“Double check” or “double confirm”?

How often do you come across the phrase “double confirm”? After we had our dinner last night, I asked my husband whether he had any ideas of what I could write about for this week’s post.

He answered, “Write about the use of “double confirm” and why it’s wrong.”

“Do a lot of people actually say “double confirm”? I don’t remember many people using it back in my former job,” I replied.

“Ever since my colleague mentioned it, I’ve been seeing it everywhere,” he said.

Thanks for the suggestion, hubs.

So, do you know that the use of “double confirm” is actually incorrect? Here are examples of sentences that use the phrase.

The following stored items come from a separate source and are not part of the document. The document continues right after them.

/-- A command leaves sound tables, and from a clean bit buffer a clean one. -/
theorem resultOf_sound (i : Instr) {a : Arch} (hb : a.regs.bb.clean) :
    (resultOf i a).effects.Sound := by
  cases i with
  | nop => exact .of_writes _
  | csc fmt => exact checked_sound fun _ => .of_writes _
  | fdct sep => exact checked_sound fun _ => .of_writes _
  | idct sep => exact checked_sound fun _ => .of_writes _
  | qzz => exact checked_sound fun _ => .of_writes _
  | dqzz => exact checked_sound fun _ => .of_writes _
  | henc => exact henc_sound a
  | hdec => exact hdec_sound a
  | bbrst =>
    refine ⟨nofun, nofun, ?_⟩
    rintro _ ⟨⟩
    exact BitBuf.openAt_clean _
  | bbadd len =>
    refine checked_sound fun _ => ⟨nofun, nofun, ?_⟩
    rintro _ ⟨⟩
    exact (a.regs.bb.append_advanced _ len).clean hb
  | bbfin =>
    refine checked_sound fun _ => ⟨nofun, nofun, ?_⟩
    rintro _ ⟨⟩
    exact BitBuf.flush_clean hb

theorem execWord_sound (w : Word) {a : Arch} (hb : a.regs.bb.clean) :
    (execWord w a).effects.Sound := by
  unfold execWord
  split
  · exact resultOf_sound _ hb
  · exact .of_writes _

/-! ### Completion and reset -/

theorem errNumber_le (c : ErrCode) : (errNumber c).toNat ≤ 8 := by cases c <;> decide

/-- With nothing in flight the invariant is that of the architectural state, with BUSY clear. -/
theorem State.Inv.of_idle {s : State} (harch : s.toArch.Inv) (hb : s.regs.busy = false)
    (hf : s.inFlight = none) : s.Inv :=
  ⟨harch, by rw [hb, hf]; rfl, fun f h => by simp [hf] at h⟩

/-- A completion keeps the invariant if what the command leaves is sound and lies in DMEM (R112). -/
theorem State.Inv.complete {s : State} {r : Result} (h : s.Inv)
    (hw : ∀ c ∈ r.effects.writes, c.1 < s.dmem.size) (hs : r.effects.Sound) :
    (s.complete r).Inv := by
  obtain ⟨hmem, hsize, hbb, hetab, hmax, herr⟩ := h.arch
  obtain ⟨hsetab, hsmax, hsbb⟩ := hs
  have hregs : (s.complete r).regs.bb = r.effects.bb.getD s.regs.bb ∧
      (s.complete r).regs.maxlen = r.effects.maxlen.getD s.regs.maxlen ∧
      (s.complete r).regs.errcode.toNat ≤ 8 ∧ (s.complete r).regs.busy = false := by
    rw [State.complete_regs]
    cases r.error with
    | none => exact ⟨rfl, rfl, Nat.zero_le 8, rfl⟩
    | some e => exact ⟨rfl, rfl, errNumber_le e.1, rfl⟩
  obtain ⟨hbbEq, hmaxEq, herrLe, hbusy⟩ := hregs
  refine .of_idle ⟨Dmem.setBytes_wf _ _ hmem hw, ?_, ?_, ?_, ?_, herrLe⟩ hbusy rfl
  · rwa [State.complete_dmem, Dmem.setBytes_size]
  · rw [hbbEq]
    cases hb : r.effects.bb with
    | none => exact hbb
    | some b => exact hsbb b hb
  · rw [State.complete_etab]
    cases ht : r.effects.etab with
    | none => exact hetab
    | some t => exact hsetab t ht
  · rw [hmaxEq]
    cases hn : r.effects.maxlen with
    | none => exact hmax
    | some n => exact hsmax n hn

/-- The snapshot of a command in flight is as sound as the state (R46). -/
theorem InFlight.Agrees.pre_inv {f : InFlight} {s : State} (h : f.Agrees s) (hs : s.toArch.Inv) :
    f.pre.Inv := by
  obtain ⟨hmem, hsize, hbb, hetab, hmax, herr⟩ := hs
  refine ⟨h.dmem ▸ hmem, h.dmem ▸ hsize, ?_, h.etab ▸ hetab, ?_, ?_⟩ <;> rw [h.regs]
  · exact hbb
  · exact hmax
  · exact herr

/-- What a command in flight would write lies in DMEM, in the state as in its snapshot. -/
theorem State.Inv.writes_lt {s : State} (h : s.Inv) {f : InFlight} (hf : s.inFlight = some f)
    {c : Host.Cell} (hc : c ∈ (execWord f.cmdword f.pre).effects.writes) : c.1 < s.dmem.size := by
  have hagree := h.snapshot f hf
  rw [← hagree.dmem]
  exact execWord_writes_lt (hagree.pre_inv h.arch).size hc

/-- The engine's step keeps the invariant (R112). -/
theorem engineStep_inv {s t : State} (h : s.Inv) (ht : engineStep s = .next t) : t.Inv := by
  cases hf : s.inFlight with
  | none =>
    obtain rfl := Host.Outcome.next.inj ((engineStep_none s hf).symm.trans ht)
    exact h
  | some f =>
    obtain rfl := Host.Outcome.next.inj ((engineStep_eq s f hf).symm.trans ht)
    exact h.complete (fun c hc => h.writes_lt hf hc)
      (execWord_sound _ ((h.snapshot f hf).pre_inv h.arch).bitBuffer)

/-- A reset leaves the invariant if the DMEM it leaves is canonical (R291, R292). -/
theorem resetTo_inv (s : State) {m : Dmem} (hm : m.wf) (hs : Config.legalSize m.size) :
    (s.resetTo m).Inv := by
  refine .of_idle ⟨hm, hs, Nat.zero_mod _, fun e he => ?_, Nat.zero_le _, Nat.zero_le _⟩ rfl rfl
  rw [State.resetTo_etab, etabReset, Vector.toList_replicate] at he
  obtain rfl := List.eq_of_mem_replicate he
  exact ⟨Nat.zero_le _, Nat.one_pos⟩

theorem State.Inv.powerOn {s : State} (h : s.Inv) : s.powerOn.Inv :=
  resetTo_inv s (Dmem.powerOn_wf _ _) h.arch.size

/-- An abandoned command leaves draws only where it would have written (R293). -/
theorem State.Inv.softReset {s : State} (h : s.Inv) : s.softReset.Inv := by
  suffices hm : s.abandon.dmem.wf ∧ s.abandon.dmem.size = s.dmem.size from
    resetTo_inv _ hm.1 (hm.2 ▸ h.arch.size)
  cases hf : s.inFlight with
  | none =>
    rw [State.abandon_none s hf]
    exact ⟨h.arch.memory, rfl⟩
  | some f =>
    simp only [State.abandon, hf]
    refine ⟨Dmem.setBytes_wf _ _ h.arch.memory fun c hc => ?_, Dmem.setBytes_size _ _⟩
    obtain ⟨d, hd, rfl⟩ := List.mem_map.1 hc
    exact h.writes_lt (c := d) hf hd

/-! ### The host's accesses -/

/-- What leaves the command in flight alone keeps the invariant. -/
theorem State.Inv.sameCommand {s s' : State} (hs : s.Inv) (h : s.SameCommand s') : s'.Inv := by
  obtain ⟨hf, hetab, hdtab, hdmem, hregs⟩ := h
  obtain ⟨⟨hmem, hsize, hbb, het, hmax, herr⟩, hbusy, hsnap⟩ := hs
  refine ⟨⟨hdmem ▸ hmem, hdmem ▸ hsize, ?_, hetab ▸ het, ?_, ?_⟩, ?_, fun f hf' => ?_⟩
  · rw [hregs]; exact hbb
  · rw [hregs]; exact hmax
  · rw [hregs]; exact herr
  · rw [hregs, hf]; exact hbusy
  · obtain ⟨hcmd, hpre, h1, h2, h3, h4, h5, h6, h7⟩ := hsnap f (hf ▸ hf')
    refine ⟨?_, ?_, h1.trans hetab.symm, h2.trans hdtab.symm, h3.trans hdmem.symm, ?_, ?_, ?_, ?_⟩ <;>
      rw [hregs] <;> assumption

/-- New registers keep the architectural invariant if the bit buffer, MAXLEN and ERRCODE stay sound. -/
theorem Arch.Inv.with_regs {a : Arch} {r : Regs} (h : a.Inv) (hbb : r.bb = a.regs.bb)
    (hmax : r.maxlen = a.regs.maxlen) (herr : r.errcode.toNat ≤ 8) :
    ({ a with regs := r } : Arch).Inv :=
  ⟨h.memory, h.size, hbb ▸ h.bitBuffer, h.etab, hmax ▸ h.maxlen, herr⟩

/-- A launch snapshots the state it leaves (R46, R110). -/
theorem State.Inv.launch {s : State} (h : s.Inv) (w : Word) : (s.launch w).Inv := by
  refine ⟨h.arch.with_regs rfl rfl (Nat.zero_le _), rfl, fun f hf => ?_⟩
  obtain rfl := Option.some.inj hf
  exact ⟨rfl, rfl, rfl, rfl, rfl, rfl, rfl, rfl, rfl⟩

/-- A word written to the register block while idle keeps the invariant. -/
theorem writeWord_inv {s : State} (h : s.Inv) (hb : s.regs.busy = false)
    (hf : s.inFlight = none) (v : Word) (r : Region) : (writeWord v s r).Inv := by
  obtain hw | ⟨-, hw⟩ | hw | hw | ⟨ie, hw⟩ | hw | ⟨-, n, hw⟩ | ⟨-, i, w, hw⟩ := writeWord_cases v s r <;>
    rw [hw]
  · exact h.softReset
  · exact h.launch v
  · exact h.sameCommand ⟨rfl, rfl, rfl, rfl, rfl⟩
  · exact h
  · exact h.sameCommand ⟨rfl, rfl, rfl, rfl, rfl⟩
  · exact .of_idle (h.arch.with_regs rfl rfl h.arch.errcode) hb hf
  · rw [regStore_eq]
    exact .of_idle (h.arch.with_regs rfl rfl h.arch.errcode) hb hf
  · exact .of_idle ⟨h.arch.memory, h.arch.size, h.arch.bitBuffer, h.arch.etab, h.arch.maxlen,
      h.arch.errcode⟩ hb hf

/-- Bytes written to DMEM by the host while idle keep the invariant (R63). -/
theorem dmemWrite_inv {s : State} (h : s.Inv) (hb : s.regs.busy = false) (hf : s.inFlight = none)
    {a width : Nat} (v : Nat) (hs : supportedDmem s.dmem a width = true) :
    ({ s with dmem := s.dmem.setBytes (memWrites a (width / 8) v) } : State).Inv := by
  have hin : a + width / 8 ≤ s.dmem.size := by
    simp only [supportedDmem, Bool.and_eq_true, decide_eq_true_eq] at hs
    exact hs.2
  obtain ⟨hmem, hsize, hbb, hetab, hmax, herr⟩ := h.arch
  refine .of_idle ⟨Dmem.setBytes_wf _ _ hmem fun c hc => ?_, ?_, hbb, hetab, hmax, herr⟩ hb hf
  · have := bytesAt_mem _ _ _ hc
    rw [littleEndian_length] at this
    omega
  · rwa [Dmem.setBytes_size]

/-- A host access keeps the invariant: with a command in flight it abandons it or leaves it alone, and while idle it resets, launches or stores. -/
theorem hostAccess_inv {x : HostAccess} {s t : State} (h : s.Inv) (ht : hostAccess x s = .next t) :
    t.Inv := by
  cases hf : s.inFlight with
  | some f =>
    have hb : s.regs.busy = true := by rw [h.busy, hf]; rfl
    have ha := h.snapshot f hf
    obtain rfl | hsame := hostAccess_sameCommand ht hb ha.noDone ha.noErr
    · exact h.softReset
    · exact h.sameCommand hsame
  | none =>
    have hb : s.regs.busy = false := by rw [h.busy, hf]; rfl
    cases x with
    | write off width v =>
      obtain hw | ⟨-, -, hw⟩ | ⟨-, -, hbusy, -⟩ | ⟨-, hsup, -, hw⟩ := hostWrite_cases off width v s
      · cases hw.symm.trans ht
      · obtain rfl := Host.Outcome.next.inj (hw.symm.trans ht)
        exact writeWord_inv h hb hf v _
      · cases hbusy.symm.trans hb
      · obtain rfl := Host.Outcome.next.inj (hw.symm.trans ht)
        exact dmemWrite_inv h hb hf _ hsup
    | read off width =>
      obtain hr | ⟨d, hr⟩ | ⟨hbusy, -⟩ := hostRead_cases off width s
      · cases hr.symm.trans ht
      · obtain rfl := Host.Outcome.next.inj (hr.symm.trans ht)
        exact h.sameCommand ⟨rfl, rfl, rfl, rfl, rfl⟩
      · cases hbusy.symm.trans hb

/-! ### The host's program -/

/-- The next state of an outcome, if it has one, meets the invariant. -/
def KeepsInv : Host.Outcome State Fault Refusal → Prop
  | .next t => t.Inv
  | .fault _ => True
  | .refused _ => True

theorem keepsInv_iff {o : Host.Outcome State Fault Refusal} :
    KeepsInv o ↔ ∀ t, o = .next t → t.Inv := by
  cases o <;> simp [KeepsInv]

theorem KeepsInv.thenHost {o : Host.Outcome State Fault Refusal} {f : State → State}
    (ho : KeepsInv o) (hf : ∀ s, State.SameCommand s (f s)) : KeepsInv (thenHost o f) := by
  cases o with
  | next s => exact State.Inv.sameCommand ho (hf s)
  | fault r => exact trivial
  | refused r => exact trivial

theorem hostAccess_keepsInv {s : State} (h : s.Inv) (x : HostAccess) :
    KeepsInv (hostAccess x s) :=
  keepsInv_iff.2 fun _ => hostAccess_inv h

theorem engineStep_keepsInv {s : State} (h : s.Inv) : KeepsInv (engineStep s) :=
  keepsInv_iff.2 fun _ => engineStep_inv h

theorem State.sameCommand_nextLine (s : State) : s.SameCommand s.nextLine :=
  ⟨rfl, rfl, rfl, rfl, rfl⟩

theorem State.sameCommand_setVar (s : State) (x : HostVar) (v : Int) :
    s.SameCommand (s.setVar x v) :=
  ⟨rfl, rfl, rfl, rfl, rfl⟩

theorem writeAt_keepsInv {s : State} (h : s.Inv) (off : Option Nat) (width : Nat) (v : Int) :
    KeepsInv (writeAt off width v s) := by
  cases off with
  | none => exact trivial
  | some o => exact hostAccess_keepsInv h (.write o width _)

theorem readAt_keepsInv {s : State} (h : s.Inv) (off : Option Nat) (width : Nat) (x : HostVar) :
    KeepsInv (readAt off width x s) := by
  cases off with
  | none => exact trivial
  | some o =>
    exact (hostAccess_keepsInv h (.read o width)).thenHost fun s => s.sameCommand_setVar _ _

theorem gotoLabel_keepsInv {s : State} (h : s.Inv) (l : Nat) : KeepsInv (gotoLabel l s) := by
  unfold gotoLabel
  split
  · exact h.sameCommand ⟨rfl, rfl, rfl, rfl, rfl⟩
  · exact trivial

/-- A line of a host program keeps the invariant: it makes an access, or changes the host's own data (R101). -/
theorem hostLine_keepsInv {s : State} (h : s.Inv) (l : HostLine) : KeepsInv (hostLine l s) := by
  have next : KeepsInv (.next s.nextLine) := h.sameCommand s.sameCommand_nextLine
  cases l with
  | wr loc v => exact (writeAt_keepsInv h _ _ _).thenHost State.sameCommand_nextLine
  | rd loc x => exact (readAt_keepsInv h _ _ _).thenHost State.sameCommand_nextLine
  | store width a v => exact (writeAt_keepsInv h _ _ _).thenHost State.sameCommand_nextLine
  | load width a x => exact (readAt_keepsInv h _ _ _).thenHost State.sameCommand_nextLine
  | set x e =>
    exact (h.sameCommand (s.sameCommand_setVar x _)).sameCommand (State.sameCommand_nextLine _)
  | label l => exact next
  | goto l => exact gotoLabel_keepsInv h l
  | ifGoto c l =>
    change KeepsInv (if evalCond s.vars c then gotoLabel l s else .next s.nextLine)
    split
    · exact gotoLabel_keepsInv h l
    · exact next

  • Hi there, I would like to double confirm whether you have received  my payment today.
  • I need to double confirm with my supervisor before we go ahead with this proposal.

The correct phrase to use is either “double check” or just the word “confirm”. To add “double” before “confirm” is unnecessary because confirm already means getting a final response.

Now, if you’re working in Malaysia or Singapore, it’s acceptable to use it at work among colleagues. Even if it is grammatically incorrect, it has become a way of saying that you want to double check or be absolutely certain about something.

But if you’re communicating with people from outside of the region, it’s best to avoid it. You may also want to avoid using it if you want to appear professional, for example you’re inquiring about a job interview.